(Records from a collection)
──────────
-- ==== Sys2Proof/Machine/FamUpl.lean ====
section
/-! DEFINITION. The commands of the uplink complex (chapter 10). -/

namespace Sys2Proof.Machine

/-- R264, R265: ENABLE 1. -/
def execGroupEnable (g : Fin 8) (s : State) : Res :=
  live s (fun s => match s.groupEnable g true with | (c, s) => s.result Upl.ENABLE 0 c g)

/-- R264, R265: ENABLE 0. -/
def execGroupDisable (g : Fin 8) (s : State) : Res :=
  live s (fun s => match s.groupEnable g false with | (c, s) => s.result Upl.ENABLE 0 c g)

/-- A group enters a state now. -/
def State.uplEnter (s : State) (g st : Nat) : State := (s.put Upl.STATE st g).updUplG g (fun x => { x with since := s.now })

/-- R265, R266: the uplink PLL has locked and the lanes have started; a member whose client MAC is not enabled sends ODU4 AIS (R277). -/
def execGroupLanesStarted (g : Fin 8) (s : State) : Res :=
  live s (fun s =>
    if s.nat Upl.STATE g ≠ upStarting then s
    else
      let s := s.put Pwr.PLL_LOCKED (setBits (s.nat Pwr.PLL_LOCKED) 2 2 1 : Nat)
      let s := s.emit (.uplink .squelch g 0)
      let s := (s.groupLanes g).foldl (fun s l => s.emit (s.laneStart l (s.flag Upl.TRAIN g && s.nat Upl.MODE g != 5))) s
      let s := if s.nat Upl.MODE g = 5 then
          (List.range 4).foldl (fun s m => if Config.macEnabled (4 * g + m) then s else s.emit (.uplink .ais (4 * g + m) 1)) s
        else s
      s.uplEnter g (if s.flag Upl.TRAIN g ∧ s.nat Upl.MODE g ≠ 5 then upTraining else upAligning))

/-- R265: all lanes are trained, before TRAIN_TIMEOUT_MS. -/
def execGroupTrained (g : Fin 8) (s : State) : Res :=
  live s (fun s =>
    if s.nat Upl.STATE g = upTraining ∧ s.now < (s.uplG g).since + s.nat Upl.TRAIN_TIMEOUT_MS g * msNs then
      s.uplEnter g upAligning
    else s)

/-- R265: TRAIN_TIMEOUT_MS has elapsed; `lane` is the first that failed to train. -/
def execUplTrainFail (g : Fin 8) (lane : Fin 32) (s : State) : Res :=
  live s (fun s =>
    if s.nat Upl.STATE g = upTraining ∧ (s.uplG g).since + s.nat Upl.TRAIN_TIMEOUT_MS g * msNs ≤ s.now then
      let s := (s.uplEnter g upFail).bump Upl.TRAIN_FAILS g
      (s.emit (.uplink .squelch g 1)).event 0x8001 (idUplink g) [a8 g, a8 lane]
    else s)

/-- R265: alignment completes. -/
def execGroupAligned (g : Fin 8) (s : State) : Res :=
  live s (fun s =>
    if s.nat Upl.STATE g = upAligning then
      let s := (s.uplEnter g upUp).put Upl.UP_TIME_MS ((s.now - (s.uplG g).enabledAt) / msNs : Nat) g
      s.groupLinks g
    else s)

/-- R265: a group in FAIL retries after 1 s. -/
def execGroupRetry (g : Fin 8) (s : State) : Res :=
  live s (fun s =>
    if s.nat Upl.STATE g = upFail ∧ (s.uplG g).since + secNs ≤ s.now then s.uplEnter g upStarting else s)

/-- R267–R272, R280: a frame on tributary `i`, without its FCS; `fecBad`: part of it came in an uncorrectable codeword.
Log: 84 DEDUCED. -/
def execMacRxFrame (i : Fin 32) (data : List Nat) (fcsOk fecBad : Bool) (s : State) : Res :=
  live s (fun s =>
    let len := data.length + 4
    if !s.tribUp i then s
    else if len < 64 then s.bump Mac.RX_UNDERSIZE i
    else if s.nat Mac.MAX_FRAME i < len then s.bump Mac.RX_OVERSIZE i
    else if fcsOk = false ∨ (fecBad ∧ s.flag Upl.FEC_ERR_IND (i / 4)) then s.bump Mac.RX_FCS i
    else if beAt data 12 2 = 0x8808 then s.bump Mac.RX_CONTROL i
    else
      let s := (s.bump Mac.RX_FRAMES i).bumpBy Mac.RX_BYTES len i
      let w : Nat := match s.protProtect i with
        | some j => s.nat Prot.WORKING j
        | none => i
      if s.tribOf w ≠ i ∨ s.timeTakes w data then s
      else
        match s.recovery data with
        | (none, s) => s
        | (some d, s) =>
          let g := w / 4
          s.arrive (s.pipeOfGroup g) { data := d, srcType := 0, srcPort := laneOf (s.nat Upl.MODE g) g (w % 4),
                                       srcId := idUplink g, srcLoc := w, at' := s.now })

/-- R268: the line conditions of a member's MAC change. -/
def execUplLinkDown (i : Fin 32) (lock localFault remoteFault : Bool) (s : State) : Res :=
  live s (fun s =>
    if s.memberUp i then
      let s := s.updMac i (fun _ => { lock := lock, localFault := localFault, remoteFault := remoteFault })
      s.refreshMember i
    else s)

/-- The layer after a condition has been seen at `now` (Table 10-6); durations in ns. -/
def OtnX.see (now : Nat) (x : OtnX) : OtnCond → OtnX
  | .transitions lane on => { x with los := x.los.upd lane {} (fun c => c.see now 10000 10000 (!on)) }
  | .markers lost skew => { x with lol := x.lol.see now 0 msNs (lost || decide (180 < skew)) }
  | .flexoFrame ok => { x with flof := x.flof.see now (3 * msNs) (3 * msNs) (!ok) }
  | .flexoMulti ok => { x with flom := x.flom.see now (3 * msNs) (3 * msNs) (!ok) }
  | .fas ok =>
    let r := x.fas.next ok
    { x with fas := r, lof := x.lof.see now (3 * msNs) (3 * msNs) (r.out x.lof.bad) }
  | .mfas ok =>
    let r := x.mfas.next ok
    { x with mfas := r, lom := x.lom.see now (3 * msNs) (3 * msNs) (r.out x.lom.bad) }
  | .bdi on =>
    if on then { x with bdiSince := x.bdiSince.or (some now) }
    else { x with bdiSince := none, bdiPast := (match x.bdiSince with
                                                | some t => (t, now) :: x.bdiPast
                                                | none => x.bdiPast) }
  | _ => x

/-- The defect bit of Table 10-7 that a condition governs, and its level. -/
def OtnX.bit (x : OtnX) : OtnCond → Nat × Bool
  | .transitions .. => (0, x.los.any (fun e => e.2.dfct))
  | .markers .. => (1, x.lol.dfct)
  | .flexoFrame _ => (2, x.flof.dfct)
  | .flexoMulti _ => (3, x.flom.dfct)
  | .fas _ => (4, x.lof.dfct)
  | .mfas _ => (5, x.lom.dfct)
  | .ais on => (6, on)
  | .bdi on => (8, on)
  | .payload pt => (9, pt != 7)
  | .oci on => (10, on)
  | .lck on => (11, on)

/-- R274, R276, R277: the receiver of layer `e` finds a condition, or finds it still so at the end of its duration; its defect is
declared or cleared.
Log: 90 DEDUCED. -/
def execOtnDefectChange (e : Fin 40) (cond : OtnCond) (s : State) : Res :=
  live s (fun s =>
    if !s.otnOn e ∨ !cond.fits e then s
    else
      let s := s.updOtn e (fun x => x.see s.now cond)
      let b := (s.otnX e).bit cond
      (s.setDefect e b.1 b.2).refreshSf e)

/-- R275: the 64-byte trace of a multiframe, byte 0 least significant; three equal ones in a row are accepted. The device's own trace goes
out in its multiframe. -/
def execTtiMultiframe (e : Fin 40) (tti : Nat) (s : State) : Res :=
  live s (fun s =>
    if !s.otnOn e then s
    else
      let s := s.emit (.trace e (s.txTrace e))
      let t := tti % 2 ^ 512
      let x := s.otnX e
      let run := if x.tti = t ∧ 0 < x.ttiRun then x.ttiRun + 1 else 1
      let s := s.updOtn e (fun x => { x with tti := t, ttiRun := run })
      if 3 ≤ run ∧ s.nat Otn.ACC_TTI (otnI e) (otnJ e) ≠ t then
        (s.put Otn.ACC_TTI t (otnI e) (otnJ e)).timEval e
      else s)

/-- The accepted range of Cm (R278). -/
def cmAccepted (layer cm : Nat) : Bool :=
  if layer = 0 then cm == 188 || cm == 189
  else
    decide (Config.cmNom * 999960 / 65536000000 ≤ cm) && decide (cm ≤ ceilDiv (Config.cmNom * 1000040) 65536000000)

/-- R278: a GMP period of member `i` in layer 0 OPU4 or 1 ODTUC4.20: received as `crcOk` and `cm`, sent as the client buffer's fill gives. -/
def execGmpPeriod (i : Fin 32) (layer : Fin 2) (crcOk : Bool) (cm fill : Nat) (s : State) : Res :=
  live s (fun s =>
    let s := if s.otnOn (8 + i) then s.emit (.gmp i layer (Config.gmpBytes layer (Config.gmpCm layer fill) ++ [0, 0, 0])) else s
    let e := 8 + i.val
    let x := s.otnX e
    let rej := if layer = 0 then x.rej0 else x.rej1
    let acc := if layer = 0 then x.acc0 else x.acc1
    let fail := if layer = 0 then x.fail0 else x.fail1
    let set (s : State) (rej acc : Nat) (fail : Bool) : State :=
      s.updOtn e (fun x => if layer = 0 then { x with rej0 := rej, acc0 := acc, fail0 := fail }
                           else { x with rej1 := rej, acc1 := acc, fail1 := fail })
    if !s.otnOn e then s
    else if crcOk && cmAccepted layer cm then
      let s := if layer = 0 then s.put Otn.CM_LAST cm i 1 else s.updOtn e (fun x => { x with cm1 := cm })
      (set s 0 (acc + 1) (fail && decide (acc + 1 < 3))).refreshSf e
    else
      let s := s.bump Otn.CM_REJECT i 1
      let f := fail || decide (3 ≤ rej + 1)
      let s := set s (rej + 1) 0 f
      let s := if f ∧ !fail then s.event 0x8004 (idUplink (i / 4)) [a8 i, a8 layer] else s
      s.refreshSf e)

/-- The last ten classified seconds up to `k` change to unavailable or available at one end (R279, R179). -/
def otnMarkTen (k : Nat) (far v : Bool) (t : Tab OtnSec) : Tab OtnSec :=
  t.map (fun e => if k < e.1 + 10 ∧ e.1 ≤ k then (e.1, if far then { e.2 with fUn := v } else { e.2 with nUn := v }) else e)

/-- R276, R277, R279: the next second of layer `e`: blocks received, violated bits of each errored one, and the non-zero BEI values
received. Each errored block's count goes back in BEI.
Log: 89 DEDUCED. -/
def execOtnPmSecond (e : Fin 40) (blocks : Nat) (bips beis : List Nat) (s : State) : Res :=
  live s (fun s =>
    let neErr := bips.length
    let feErr := (beis.filter (fun n => n != 0)).length
    let x := s.otnX e
    let k := x.nextSec
    if !s.otnOn e ∨ s.now < (k + 1) * secNs then s
    else
      let s := bips.foldl (fun s n => s.emit (.uplink .bei e n)) s
      let i := otnI e
      let j := otnJ e
      let sf := heldIn k x.sfSince x.sfPast
      let bdi := heldIn k x.bdiSince x.bdiPast
      let nSes := sf || (decide (0 < neErr) && decide (15 * blocks ≤ 100 * neErr))
      let fSes := bdi || (decide (0 < feErr) && decide (15 * blocks ≤ 100 * feErr))
      let r : OtnSec := { nEs := sf || decide (0 < neErr), nSes := nSes, nUn := x.nUn, nBb := neErr,
                          fEs := bdi || decide (0 < feErr), fSes := fSes, fUn := x.fUn, fBb := feErr }
      let nRun := if nSes then x.nSes + 1 else 0
      let nOk := if nSes then 0 else x.nOk + 1
      let fRun := if fSes then x.fSes + 1 else 0
      let fOk := if fSes then 0 else x.fOk + 1
      let secs := x.secs.ins k r
      let nEnter := !x.nUn && decide (10 ≤ nRun)
      let nExit := x.nUn && decide (10 ≤ nOk)
      let secs := if nEnter ∨ nExit then otnMarkTen k false nEnter secs else secs
      let fEnter := !x.fUn && decide (10 ≤ fRun)
      let fExit := x.fUn && decide (10 ≤ fOk)
      let secs := if fEnter ∨ fExit then otnMarkTen k true fEnter secs else secs
      let bad := sf || (decide (0 < neErr) && decide (s.nat Otn.DEG_THR_PCT i j * blocks ≤ 100 * neErr))
      let badRun := if bad then x.badRun + 1 else 0
      let goodRun := if bad then 0 else x.goodRun + 1
      let keep (l : List (Nat × Nat)) := l.filter (fun p => decide ((k + 1) * secNs < p.2))
      let s := s.updOtn e (fun x => { x with
        nextSec := k + 1, secs := secs, nSes := nRun, nOk := nOk, fSes := fRun, fOk := fOk,
        nUn := (x.nUn || nEnter) && !nExit, fUn := (x.fUn || fEnter) && !fExit,
        badRun := badRun, goodRun := goodRun, sfPast := keep x.sfPast, bdiPast := keep x.bdiPast })
      let m := s.nat Otn.DEG_M i j
      let deg := (s.defects e).testBit 12
      let s := if !deg ∧ m ≤ badRun then s.setDefect e 12 true else if deg ∧ m ≤ goodRun then s.setDefect e 12 false else s
      let s := if e.val < 8 then s else s.protOf (e - 8)
      if k < 10 then s else s.otnCommit e (k - 10))

/-- R281, R282: a far-end APS request that names a tributary (0 working, 1 protection).
Log: 86 DEDUCED. -/
def execApsReceived (j : Fin 16) (req : Fin 10) (trib : Fin 2) (s : State) : Res :=
  live s (fun s =>
    let bad := if s.nat Prot.TYPE j = 0 then req.val != 0
               else trib.val != selects req (s.flag Prot.REVERTIVE j) (s.nat Prot.SELECTED j)
    if bad then
      let s := (s.updProt j (fun x => { x with far := 0 })).bump Prot.APS_MISMATCH j
      (s.event 0x8007 (idUplink (s.nat Prot.WORKING j % 32 / 4)) [a8 j, a8 req]).protArbitrate j
    else if s.nat Prot.TYPE j = 0 then s
    else (s.updProt j (fun x => { x with far := req })).protArbitrate j)

/-- R281: the hold-off time of a defect has passed. -/
def execProtHoldoffExpiry (j : Fin 16) (s : State) : Res := live s (fun s => s.protRefresh j)

/-- R281: WTR_S has elapsed. -/
def execWtrExpiry (j : Fin 16) (s : State) : Res :=
  live s (fun s =>
    match (s.protX j).wtr with
    | some t =>
      if t + s.nat Prot.WTR_S j * secNs ≤ s.now then (s.updProt j (fun x => { x with wtr := none })).protArbitrate j else s
    | none => s)

/-- A value of COMMAND (R281): 0 clear, 1 LO, 2 FS, 3 MS, 4 EXER. -/
def State.protCommand (s : State) (j v : Nat) : State :=
  (s.updProt j (fun x =>
    match v with
    | 0 => { x with lo := false, fs := false, ms := false, exer := false }
    | 1 => { x with lo := true }
    | 2 => { x with fs := true }
    | 3 => { x with ms := true }
    | _ => { x with exer := true })).protArbitrate j

/-- R281: COMMAND 0. -/
def execProtCmdClear (j : Fin 16) (s : State) : Res :=
  live s (fun s => (s.protCommand j 0).result Prot.COMMAND 0 rcOk j)

/-- R281: COMMAND 1. -/
def execProtCmdLockout (j : Fin 16) (s : State) : Res :=
  live s (fun s => (s.protCommand j 1).result Prot.COMMAND 0 rcOk j)

/-- R281: COMMAND 2. -/
def execProtCmdForced (j : Fin 16) (s : State) : Res :=
  live s (fun s => (s.protCommand j 2).result Prot.COMMAND 0 rcOk j)

/-- R281: COMMAND 3. -/
def execProtCmdManual (j : Fin 16) (s : State) : Res :=
  live s (fun s => (s.protCommand j 3).result Prot.COMMAND 0 rcOk j)

/-- R281: COMMAND 4. -/
def execProtCmdExercise (j : Fin 16) (s : State) : Res :=
  live s (fun s => (s.protCommand j 4).result Prot.COMMAND 0 rcOk j)

/-- R284: the capacity has stayed below, or at or above, ESC_MIN_GBPS for ESC_HOLD_MS.
Log: 88 DEDUCED. -/
def execEscHoldExpiry (s : State) : Res :=
  live s (fun s =>
    let hold := s.nat Esc.ESC_HOLD_MS * msNs
    let done (t : Option Nat) : Bool := match t with
      | some t => decide (t + hold ≤ s.now)
      | none => false
    if s.flag Esc.ESC_ENABLE ∧ !s.flag Esc.ESC_ACTIVE ∧ done s.upl.escLow then
      let s := (s.put Esc.ESC_ACTIVE 1).bump Esc.ESCALATIONS
      (s.event 0x8009 (idUplink 0) [a8 1, a16 (s.get Esc.CAPACITY_GBPS)]).refreshFaults
    else if s.flag Esc.ESC_ACTIVE ∧ done s.upl.escOk then (s.put Esc.ESC_ACTIVE 0).refreshFaults
    else s)

end Sys2Proof.Machine
end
──────────
Above are records; repeat only the lines starting at the line with "def execOtnDefectChange (e" and ending at the line with "out in its multiframe. -/", exactly as they appear, both included.

Answer for the task:
def execOtnDefectChange (e : Fin 40) (cond : OtnCond) (s : State) : Res :=
  live s (fun s =>
    if !s.otnOn e ∨ !cond.fits e then s
    else
      let s := s.updOtn e (fun x => x.see s.now cond)
      let b := (s.otnX e).bit cond
      (s.setDefect e b.1 b.2).refreshSf e)

/-- R275: the 64-byte trace of a multiframe, byte 0 least significant; three equal ones in a row are accepted. The device's own trace goes
out in its multiframe. -/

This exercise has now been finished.